一个方案是对每一行的前两列进行排序,然后连接起来,然后检查这些键是否重复:
df <-structure(list(Source = c("Actr22510", "Actr22511", "Actr22509", "Actr22511", "Actr57033", "Actr22509"),
Target = c("Actr22509", "Actr22509", "Actr22510", "Actr22510", "Actr22510", "Actr22511"),
Distance = c(1L, 1L, 1L, 1L, 1L, 1L)),
.Names = c("Source","Target", "Distance"), class = "data.frame", row.names = c(NA,-6L))
df$key <- apply(df[,1:2],1,FUN=function(x)paste(sort(x),collapse=" "))
df[!duplicated(df$key),]
#Source Target Distance key
#1 Actr22510 Actr22509 1 Actr22509 Actr22510
#2 Actr22511 Actr22509 1 Actr22509 Actr22511
#4 Actr22511 Actr22510 1 Actr22510 Actr22511
#5 Actr57033 Actr22510 1 Actr22510 Actr57033
由于您不喜欢使用 apply
函数,这可能更容易理解:
df$key <- ifelse(df$Source < df$Target, paste(df$Source,df$Target), paste(df$Target,df$Source)
df[!duplicated(df$key),]
如果最终目标是创建无向 igraph 对象,可能您根本不需要删除这些行。只需:
library(igraph)
# Create an undirected graph, with edges between "Source" and "Target"

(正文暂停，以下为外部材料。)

/-- A job runs on a lane, or waits for one. -/
def wRun : Run := { record := wRec, stage := .base, op := 0x0301, cycles := 70000, res := { body := [7] } }
def wLane (k : LaneKind) (l : Nat) : State := { wHealthy with running := [{ wRun with stage := .lane k (some l) }] }
def wLaneWait (k : LaneKind) : State := { wHealthy with running := [{ wRun with stage := .lane k none }] }

/-- The memory is trained under one key; a resaw of it goes on. -/
def wSealed : State := { wServing with smc := { wServing.smc with keys := List.replicate 256 [1] } }
def wResaw : State := { wSealed with rsw := { active := true, key := 0, boundary := 0, spare := [2] } }

/-- The cellar is ready, and the skidder begins. -/
def wCellar : State := { wServing with cel := { ready := true } }

/-- Card port 1, or the transit port, in a given condition. -/
def wCard (p : CardPort) : State := { wServing with cards := { port := [(1, p)] } }
def wTransit (p : Transit) : State := { wServing with cards := { transit := p } }

/-- Card port 1 waits in a step of the exchange, or for its answer to be taken. -/
def wWaits (st : CardStep) : CardPort := { present := true, step := st, fi := 372, di := 1, div := 50, ifsc := 32, bwi := 4, cwi := 13 }
def wAnswer (st : CardStep) (rx : Bytes) : CardPort := { wWaits st with rx, done := some 9 }

/-- Port 1 of the link in a given condition; a partner is configured for it. -/
def wPort (p : Port) : State :=
  { wServing with man := { set := { wSet with peers := [77, 0, 0] }, applied := true }, ndl := { port := [(1, p)] } }

/-- An idle flit and a NAK whose CRCs hold. -/
def wIdle : BitVec 320 := BitVec.ofNat 320 (leNat (zeros 36 ++ natLE 4 (crc32c (zeros 36)).toNat))
def wNak : BitVec 320 := BitVec.ofNat 320 (leNat ([0x20] ++ zeros 35 ++ natLE 4 (crc32c ([0x20] ++ zeros 35)).toNat))

/-- A device of a pair, with the port to its twin up. -/
def wTwin (tw : Twin) : State :=
  { wServing with man := { set := { wSet with keelSerial := 9, peers := [77, 0, 0] }, applied := true }
                  twin := tw, ndl := { port := [(0, { st := .active })] } }

/-- A request of the twin, and a reply. -/
def wMsg (b : Payload) : Msg := { port := 0, txn := 7, stamp := 9, body := b }
def wReply (b : Payload) : Msg := { port := 0, txn := 7, stamp := 9, reply := true, body := b }

/-- A member 0 of a caravan of two, with the port to member 1 up and a body of caravan data. -/
def wMember (c : Car) : State :=
  { wServing with man := { set := { wSet with memberCount := 2, self := 0, peers := [77, 0, 0]
                                              twinOf := List.replicate 64 255
                                              routes := [(0, { port := 0, hops := [], serial := 5 }),
                                                         (1, { port := 1, hops := [1], serial := 77 })] }
                           applied := true }
                  car := c, ndl := { port := [(1, { st := .active })] } }

/-- A request of member 1, and a reply. -/
def wAsk (b : Payload) : Msg := { port := 1, dest := 0, src := 1, txn := 7, stamp := 9, body := b }
def wTell (b : Payload) : Msg := { port := 1, dest := 0, src := 1, txn := 7, stamp := 9, reply := true, body := b }

/-! ## Accepted commands -/

/-- A waiting record in clear of queue pair 1, with its opcode, tenant and body. -/
def wCmdRec (op tenant : Nat) (body : Bytes) : Rec :=
  { ref := wRef, q := 1, tenant, raw := wRaw op 1 100 body, seq := 1, arrival := 5, fetched := 6
    sq := { respAddr := 0x4000, respCap := 0x1000, outAddr := 0x6000, outCap := 0x1000 } }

# Distance is kept as an edge attribute.
g <- graph.data.frame(df, directed=FALSE)
# Remove multiple edges (originally created from "mirror" lines)
g <- simplify(g, remove.multiple=TRUE, remove.loops=FALSE, edge.attr.comb="first")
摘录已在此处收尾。